*** Provided information Section Begins ***
/-- A correctable-error summary that Newt copies: a third one of its location and symbol within 24 h adds a repair (R467). The
symbol, which no record holds, is a free value. -/
def Chip.noteSummary (s : Chip) (rec : Nat) : Chip :=
  if !(bitAt rec 82 && bits rec 232 8 == 1 && bits rec 84 4 == 6) then s
  else
    let r := s.draw
    let s := r.2
    let here : Repair := ⟨bits rec 96 64, r.1 % 36⟩
    let recent := s.newt.summaries.filter (fun e => Nat.ble s.tb (e.2 + 86400000000000))
    let n := (recent.filter (fun e => e.1 == here)).length + 1
    let s := s.modNewt (fun w => { w with summaries := (here, s.tb) :: recent })
    let reps := s.newt.config.repairs
    if Nat.ble 3 n && Nat.blt reps.length 64 && !reps.contains here then
      s.saveConfig (fun c => { c with repairs := c.repairs ++ [here] })
    else s

/-- Newt copies the records of the error log into its event ring and pushes each to the subscriber (R486). Records that were
overwritten first are counted, and one event follows what the log still held. -/
def Chip.copyEvents (s : Chip) : Chip :=
  if !s.newtUp then s
  else
    let lost := s.errSeq - s.newt.copied - 4096
    let from_ := s.newt.copied + lost
    let recs := (upFrom from_ (s.errSeq - from_)).map (fun k => s.regs.span (A.ERR_LOG (k % 4096)) 8)
    let s := s.modNewt (fun n => { n with
      copied := s.errSeq
      ring := (n.ring ++ recs).drop ((n.ring ++ recs).length - 16384) })
    let s := recs.foldl (fun s r => s.push s.newt.logSub 0x04 (bytesOfNat 64 r)) s
    let s := recs.foldl Chip.noteSummary s
    if lost == 0 then s else s.newtEvent 0x2C ((lost % 2 ^ 32) <<< 8)

/-- SEQ_NO of a record. -/
def recSeq (r : Nat) : Nat := bits r 296 64

/-- A record kept in the persistent log: the sector with the lowest number is erased when all are full (R487). -/
def Chip.keepRecord (s : Chip) (r : Nat) : Chip :=
  s.modNewt (fun n =>
    let l := if Nat.ble 883872 n.persist.length then n.persist.drop 1023 else n.persist
    { n with persist := l ++ [r] })

/-- One record copied to the persistent log while the credit lasts, 10 ms a record; a run beyond it is replaced by one record of
code 0x2C (R487). -/
def Chip.copyPersistent (s : Chip) (r : Nat) : Chip :=
  let n := s.newt
  if Nat.blt n.credit 10000000 then
    s.modNewt (fun n => { n with skipped := n.skipped + 1, skipFrom := if n.skipped == 0 then recSeq r else n.skipFrom,
                                 persisted := recSeq r + 1 })
  else
    let gap : LogRec := { status := .ok, subsys := .newt, detail := 0x2C + (n.skipped % 2 ^ 32) <<< 8, event := true }
    let s := if n.skipped == 0 then s else s.keepRecord (gap.word s.tb n.skipFrom)
    (s.keepRecord r).modNewt (fun n => { n with credit := n.credit - 10000000, skipped := 0, persisted := recSeq r + 1 })

/-- Newt copies its event ring into the persistent log, at most 100 records a second over 10 s in bursts of up to 1,000
(R487). -/
def Chip.copyLog (s : Chip) : Chip :=
  if !s.newtUp then s
  else
    let s := s.modNewt (fun n => { n with
      credit := min 10000000000 (n.credit + (s.raw - n.creditAt)), creditAt := s.raw })
    (s.newt.ring.filter (fun r => Nat.ble s.newt.persisted (recSeq r))).foldl Chip.copyPersistent s

/-- Newt forwards up to 32 sample records to the subscriber, or discards what the ring holds (R488). -/
def Chip.forwardSamples (s : Chip) : Chip :=
  if !s.newtUp then s
  else
    match s.newt.sampleSub with
    | none => { s with samples := [] }
    | some _ =>
      if s.samples.isEmpty then s
      else
        { s.push s.newt.sampleSub 0x05 ((s.samples.take 32).flatMap (bytesOfNat 192)) with samples := s.samples.drop 32 }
*** Provided information Section Ends ***
Assigned task. Restate verbatim all lines from the start of the data through the line containing "let reps := s.newt.config.repairs", with both ends kept.

Output below.
/-- A correctable-error summary that Newt copies: a third one of its location and symbol within 24 h adds a repair (R467). The
symbol, which no record holds, is a free value. -/
def Chip.noteSummary (s : Chip) (rec : Nat) : Chip :=
  if !(bitAt rec 82 && bits rec 232 8 == 1 && bits rec 84 4 == 6) then s
  else
    let r := s.draw
    let s := r.2
    let here : Repair := ⟨bits rec 96 64, r.1 % 36⟩
    let recent := s.newt.summaries.filter (fun e => Nat.ble s.tb (e.2 + 86400000000000))
    let n := (recent.filter (fun e => e.1 == here)).length + 1
    let s := s.modNewt (fun w => { w with summaries := (here, s.tb) :: recent })
    let reps := s.newt.config.repairs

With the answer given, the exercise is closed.